I also don't think that making Wikipedia to use the cool nodejs/redis solution and leaving Jimmy the casual MediaWiki user with mwlib is viable - users will be frustrated they don't get the same output as Wikipedia's on their wikis and there will be lots of unnecessary troubleshooting work. Not sure how going through replication of WMF setup will be possible for moderately advanced user who is not living in a Puppet world.

Mwalker (WMF) (talkcontribs)

For the class of user that would be installing and running their own mwlib installs; the nodejs and redis queue system would require either a similar amount of complexity or less. We're moving away from the mwlib system for several reasons -- one of which is how difficult it is to run in production.

The primary dependencies as proposed, Node and Redis, are available as Ubuntu packages (we're going to run node 0.10 in production only so that the WMF cluster is running a unified version). Installation is then to pull the git repository of the new renderer and start the node process -- we will most likely provide an upstart script so that daemonization is easy.

We will continue to use standard Ubuntu packages for additional binary dependencies like PhantomJS, pdftk, pngcrush, and latex. For those packages which must be backported (if any, we don't currently have one beyond node) the package will be in the gerrit repo for download. Ideally we will eventually provide a Debian package of this solution.

Maintaining compatibility with the existing internal API is a design requirement. That means that any user who chooses to use the mwlib solution provided by PediaPress will be able to do so. (And in fact the WMF will be using that same service to provide the on demand book printing.)

I choose not to use Python in this case for the render server because our backend renderer is PhantomJS which is controlled via Javascript. Using Node means that we have all our code in one language. Additionally; there is no render system which will be purely a drop in with just PHP/Python unless we pushed rendering down into the user's browser -- which we don't wish to do.
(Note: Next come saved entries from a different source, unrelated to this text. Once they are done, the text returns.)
/-- One snoop or stash offer outstanding (R63, R64). -/
structure Snoop where
  host : Nat
  tag : Nat
  opcode : Nat
  deriving DecidableEq, Repr

/-- What a line's transaction does: serve requests, or invalidate without serving (R61, R78, R231). -/
inductive Work where
  /-- Requests of one transaction: one, or a merged group in joining order (R45, R46). -/
  | ops (reqs : List Req)
  /-- Invalidate every holder (revocation walk, back-invalidation). -/
  | inval
  /-- Invalidate one departing host (R231). -/
  | depart (host : Nat)
  deriving DecidableEq, Repr

/-- Transaction states of R69; `wayWait` is the wait for a filter way of R61. -/
inductive TxnState where
  | wayWait | dwellWait | snooping | serving | mirroring | stashing
  deriving DecidableEq, Repr

/-- What a transaction still has to do when its changes are held by the twin. -/
structure Txn where
  state : TxnState
  work : Work
  /-- Snoops outstanding. -/
  snoops : List Snoop := []
  /-- Hosts that the transaction decided to snoop (R68). -/
  targets : List Nat := []
  /-- Opcode of its snoops. -/
  snpOp : Nat := opSnpInv
  /-- Home timer (R71, R75). -/
  deadline : Option Nat := none
  /-- Modified data returned by a snoop, and its poison mark. -/
  returned : Option (LineBits × Bool) := none
  /-- The tier access ran while snoops were outstanding (R69). -/
  tierDone : Bool := false
  /-- A write-back, a home timeout or a host loss has changed the entry, which goes to the twin with the line (R66). -/
  entryChanged : Bool := false
  /-- The dirty limit has held its tier access (R103). -/
  atLimit : Bool := false
  /-- Poisoned by a home timeout: the response detail (R71). -/
  poisonDetail : Option Nat := none
  /-- Responses built, with their arrival ports and cores. -/
  resps : List (Req × Msg) := []
  /-- Owner whose dwell starts at the response (R70). -/
  grant : Option Nat := none
  /-- A stash offer to make after the response: the host (R74). -/
  offer : Option Nat := none
  deriving DecidableEq, Repr

/-- A snoop-filter entry (R57-R60). Mode: 0 OWNED, 1 SHARED, 2 WIDE. -/
structure FEntry where
  mode : Nat
  ptrs : List Nat
  comp : Nat
  seq : Nat
  deriving DecidableEq, Repr

/-- An open merge group (R45-R47). -/
structure MGroup where
  line : Nat
  opcode : Nat
  comp : Nat
  word : Nat
  aop : Nat
  reqs : List Req
  /-- Admission of the request that opened it, its hold in crossbar cycles, and its end (R47). -/
  opened : Nat
  hold : Nat
  closeAt : Nat
  quadrant : Nat
  deriving DecidableEq, Repr

/-- An atomic ledger entry (R52-R54). State: 0 PENDING, 1 DONE, 2 TOMBSTONE. -/
structure LEntry where
  state : Nat
  comp : Nat
  line : Nat
  word : Nat
  aop : Nat
  status : Nat
  cas : Bool
  result : Nat
  /-- Local time in ns when it became DONE or TOMBSTONE (`recorded_at` in µs is this divided by 1,000). -/
  stamp : Nat
  deriving DecidableEq, Repr

/-- A cause that joined the running filter walk (R78). -/
inductive WalkCause where
  | revoke (ext : Nat)
  | loss (host cause : Nat)
  | depart (comp host : Nat)
  | reset (comp : Nat)
  deriving DecidableEq, Repr

/-- A departure whose snoops are outstanding: 0x0A06 waits for them (R78, R231). -/
structure Departure where
  comp : Nat
  host : Nat
  walked : Bool
  poisoned : Nat
  deriving DecidableEq, Repr

/-- The home agent. -/
structure Home where
  /-- Extent descriptors by extent ID; unlisted ones are all zero (`FREE`). -/
  exts : SMap Extent
  groups : List MGroup
  txns : SMap Txn
  /-- Waiting work by line, oldest first (R68). -/
  waiters : List (Nat × Work)
  /-- Running dwells by line: owner and end (R70). -/
  dwells : SMap (Nat × Nat)
  filter : SMap FEntry
  /-- Lines whose filter way is reserved for a stash offer (R74). -/
  reserved : List Nat
  allocSeq : Nat
  snoopTag : Nat
  /-- Snoops whose home timer expired: (line, host, tag) (R72). -/
  timedOut : List (Nat × Nat × Nat)
  /-- Causes acted on by the running walk (R78); empty when none runs. -/
  walk : List WalkCause
  /-- Lines poisoned so far by a walk's host losses (R81 step 6). -/
  walkPoisoned : SMap Nat
  departures : List Departure
  /-- Hosts in the `LOST` state (R81, R452). -/
  lost : List Nat
  /-- Since when every port of an attached host has been down (R79). -/
  hostDown : SMap Nat
  /-- Ledger entries keyed host × 2^32 + ledger ID. -/
  ledger : SMap LEntry
  floors : SMap Nat
  admits : Nat
  /-- Hosts not yet confirmed after a takeover, by composition (R329). -/
  unconfirmed : List (Nat × Nat)
  /-- Event-ring records to be written, oldest first: composition and record (R237). -/
  ringQ : List (Nat × EventRec)
  deriving DecidableEq, Repr

/-! ## Tier engine (04) and line storage (05) -/

/-- Residency of a tile (R93); `fast` is a tile of a FAST extent. -/
inductive TileState where
  | filling | resident | evicting | fast
  deriving DecidableEq, Repr

/-- A tile slot's map entry: masks have one bit per line of the tile. -/
structure Tile where
  state : TileState
  comp : Nat
  quadrant : Nat
  /-- Lines not arrived, while filling. -/
  missing : Nat := 0
  dirty : Nat := 0
  /-- Lines rewritten since their write-back was issued. -/
  rewritten : Nat := 0
  /-- Lines whose write-back is outstanding. -/
  writing : Nat := 0
  /-- A write-back of the running eviction failed. -/
  failed : Bool := false
  expanded : Bool := false
  /-- Lines still to be written to the trays for a zero-valued tile (R93). -/
  zeroLeft : Nat := 0
  /-- Admission number at the start of the fill (R134). -/
  since : Nat := 0
  /-- A prefetch opened the slot (R106): 0 none did, 1 each line read is charged to the migration budget, 2 its stack slots
  were charged when it began. -/
  prefetch : Nat := 0
  /-- Local time of the last access (R94) and of the first dirty line (R104). -/
  access : Nat := 0
  dirtiedAt : Nat := 0
  deriving DecidableEq, Repr

/-- Why a tray request was sent. -/
inductive TrayKind where
  | fill | refetch | writeback | zero | poison
  deriving DecidableEq, Repr

/-- An outstanding tray request (R97, R98). -/
structure TrayReq where
  port : Nat
  tag : Nat
  kind : TrayKind
  line : Nat
  deadline : Nat
  retried : Bool := false
  /-- What a write carries. -/
  data : LineBits := 0
  poison : Bool := false
  deriving DecidableEq, Repr

/-- A running flush (R105): lines left, lines written, lines held by lost members. -/
structure Flush where
  lines : List Nat
  /-- Those whose outstanding write-back was issued before the commit point with older data (R105). -/
  stale : List Nat := []
  written : Nat
  held : Nat
  deriving DecidableEq, Repr

/-- The tier engine, and the lines it stores. -/
structure Tier where
  /-- Bytes of the span held in the fast tier, by fabric byte address (decrypted; log entry 8). -/
  mem : Memory
  /-- Poisoned lines and the detail their reads carry (R28, R85). -/
  poison : SMap Nat
  /-- Slots in use, by tile. -/
  tiles : SMap Tile
  /-- Tiles whose zero map bit is set (R21, R93). -/
  zero : List Nat
  /-- Marked tiles whose physical copy is not yet overwritten (R21). -/
  marked : List Nat
  reqs : List TrayReq
  trayTag : Nat
  /-- Consecutive failures by tray port (R98). -/
  fails : SMap Nat
  /-- Since when a tray port has been down (R98). -/
  down : SMap Nat
  /-- Lines whose tray read failed after its retry, to be read again (R98). -/
  reissue : List Nat
  flushes : SMap Flush
  /-- Tiles queued by touch (R213). -/
  touchQ : List Nat
  /-- Layers whose residency event has been posted: (composition × 16 + window) × 4096 + layer (R109). -/
  layerSeen : List Nat
  /-- Windows being repointed: composition × 16 + window, and the tiles to fetch (R111). -/
  repoints : SMap Nat
  /-- Published regions: the host of the last successful publish (R115). -/
  publisher : SMap Nat
  /-- Extents whose writes wait for face reads admitted before a publish: region, extent and admission number (R117). -/
  locked : List (Nat × Nat × Nat)
  /-- Poisoned lines whose tile has not yet taken the slot that it takes for them (R101). -/
  owed : List Nat
  /-- Poison fills of `REFILLING` members: set + member × 2^8, the next line and the lines written (R100). -/
  refills : SMap (Nat × Nat)
  /-- Tiles of windows counted as skipped while held: (composition × 16 + window) × 2^31 + tile (R109). -/
  skipSeen : List Nat
  /-- The running patrol pass: its start in ns, its period in s, and the lines it has read (R128). -/
  patrol : Nat × Nat × List Nat
  /-- Lines waiting for an uncorrectable read's recovery and how: 0 twin, 1 tray (R126). -/
  recover : SMap Nat
  deriving DecidableEq, Repr

/-! ## Compositions and handoff (09) -/

/-- A composition (object 2A10.02, R228). State: 0 FREE, 1 ACTIVE, 2 RESETTING, 3 FATAL. -/
structure Comp where
  state : Nat := 0
  owner : Nat := 0
  recordBase : Nat := 0
  recordCount : Nat := 0
  arena : Nat := 0
  arenaValid : Bool := false
  ringLine : Nat := 0
  ringLog2 : Nat := 0
  ringValid : Bool := false
  vector : Nat := 0
  notify : Bool := false
  resetCount : Nat := 0
  /-- Member hosts; each is listed with 1 (R230). -/
  members : SMap Nat := []
  /-- Pools of hosts, 0 where unlisted. -/
  pools : SMap Nat := []
  /-- Hosts that left (R231 step 1). -/
  departed : List Nat := []
  /-- Next sequence of the event ring (R236). -/
  ringSeq : Nat := 0
  /-- Local time of the last `event_vector` trigger by a ring write (R237). -/
  notifiedAt : Option Nat := none
  /-- Extents and partitions a running reset waits for (R239). -/
  waitExts : List Nat := []
  waitParts : List Nat := []
  waitWalk : Bool := false
  deriving DecidableEq, Repr

/-- A handoff record (R242, R243), fields as the record table; a FREE record keeps its generation. -/
structure Rec where
  state : Nat := 0
  ownerValid : Bool := false
  producerLost : Bool := false
  consumerLost : Bool := false
  comp : Nat := 0
  owner : Nat := 0
  generation : Nat := 0
  producer : Nat := 0
  consumer : Nat := 0
  target : Nat := 0
  lastFunction : Nat := 0
  lastHost : Nat := 0
  firstTile : Nat := 0
  tiles : Nat := 0
  requestTag : Nat := 0
  fillLines : Nat := 0
  openedAt : Nat := 0
  stateAt : Nat := 0
  producerInfo : Nat := 0
  /-- End of the offer timer (R251). -/
  offerEnd : Option Nat := none
  deriving DecidableEq, Repr

/-- A vector write outstanding (R235). -/
structure VecWrite where
  host : Nat
  tag : Nat
  deadline : Nat
  deriving DecidableEq, Repr

/-- Compositions, handoff records, and vector writes outstanding. -/
structure Comps where
  comps : SMap Comp
  recs : SMap Rec
  vecs : List VecWrite
  vecTag : Nat
  /-- Memory key (bits 511-0) and codec key (bits 767-512) of a composition (R124, R137, R412). -/
  keys : SMap Nat
  /-- The keys as the metadata reservation holds them, wrapped (R414). -/
  wrapped : SMap Nat
  deriving DecidableEq, Repr

/-! ## Traffic manager and paths (02, 10) -/

/-- A message in a port's egress queue (R37, R268). -/
structure EItem where
  m : Msg
  since : Nat
  deriving DecidableEq, Repr

/-- A request of an attached host outstanding at this ZX964 (R38, R39, R40). -/
structure HostReq where
  host : Nat
  tag : Nat
  port : Nat
  tc : Nat
  comp : Nat
  line : Nat
  /-- Destination pair and the path (egress port) it took; 256: not sent on a path. -/
  dest : Nat
  path : Nat
  deadline : Nat
  pathLost : Bool := false
  /-- A `CAS`: its answer carries an extension slot (R32). -/
  cas : Bool := false
  seq : Nat
  deriving DecidableEq, Repr

/-- An outstanding fence (R39-R41): covered request numbers still open, and how covered ones ended. It covers what was
received before it from its receipt on, and is answered when it has been admitted. -/
structure FenceRec where
  host : Nat
  m : Msg
  port : Nat
  covers : List Nat
  admitted : Bool := true
  timeouts : Nat := 0
  pathLosts : Nat := 0
  deriving DecidableEq, Repr

/-- A running path change (R43). -/
structure PathChange where
  oldPort : Nat
  newPort : Nat
  cause : Nat
  /-- Milestones unanswered: tags. -/
  milestones : List Nat
  deadline : Nat
  /-- Requests held, with their arrival ports and the start of their residency (R37), oldest first. -/
  held : List (Nat × Msg × Nat)
  deriving DecidableEq, Repr

/-- A bucket (R261, R263, R269): its level in the unit of its rule's definition, and the time of the last fill. -/
structure Bucket where
  level : Int
  stamp : Nat
  deriving DecidableEq, Repr

/-- A port's gate lists (R270-R272). -/
structure Gate where
  running : Option Nat := none
  entry : Nat := 0
  /-- Start of the running entry. -/
  since : Nat := 0
  pendingAt : Option Nat := none
  /-- The bank that the pending switch runs. -/
  nextBank : Nat := 0
  deriving DecidableEq, Repr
Mwalker (WMF) (talkcontribs)

You are correct though that this solution does require Parsoid. I feel that it is a reasonable requirement, more and more features for MediaWiki are requiring it (VisualEditor and Flow are the big ones.)

In the bigger context, something has to parse the wikitext into usable output. We can't just take the output from the api.php?action=render because it doesn't provide enough semantic information (I have no idea what that API is designed to be used for, but it's clearly not this.) Maybe in the future we will be able to use a similar native API call; but I only have till the 22nd to come up with something usable for the WMF.

Anomie (talkcontribs)

The API doesn't have an "action=render", so I'm not sure what you're talking about there.

Jeremyb (talkcontribs)

maybe index.php?action=render ?

Mwalker (WMF) (talkcontribs)

Ah, no; I mis-remembered -- it's action=parse. Which appears to give the HTML output of the PHP parser. Which is great; but it of course is missing the RDF markup -- and you have to traverse it looking for specific classes to remove things like edit links, and the table of contents,

Anomie (talkcontribs)

Of course, since the PHP parser doesn't generate RDF markup in the first place. That's something that was introduced in Parsoid due to the needs of VE.

GWicke (talkcontribs)

Not just VE. The intention was always to expose all semantic information so that any kind of client can easily extract and manipulate it.

Cscott (talkcontribs)

If the user has PHP and "one other scripting language" installed, it doesn't seem to make a compelling difference whether that "other scripting language" is python or node.

That said, currently the real barrier to Jane Wikipedia is actually all the *other* stuff needed for PDF rendering: fonts, LaTeX, python extensions, imagemagick, pngcrush, etc, etc. There are lots of issues here, but rest assured we're not deliberately trying to make the system harder to install.

Saper (talkcontribs)

As a person who actually needed to compile v8 to get node working right I disagree is easy.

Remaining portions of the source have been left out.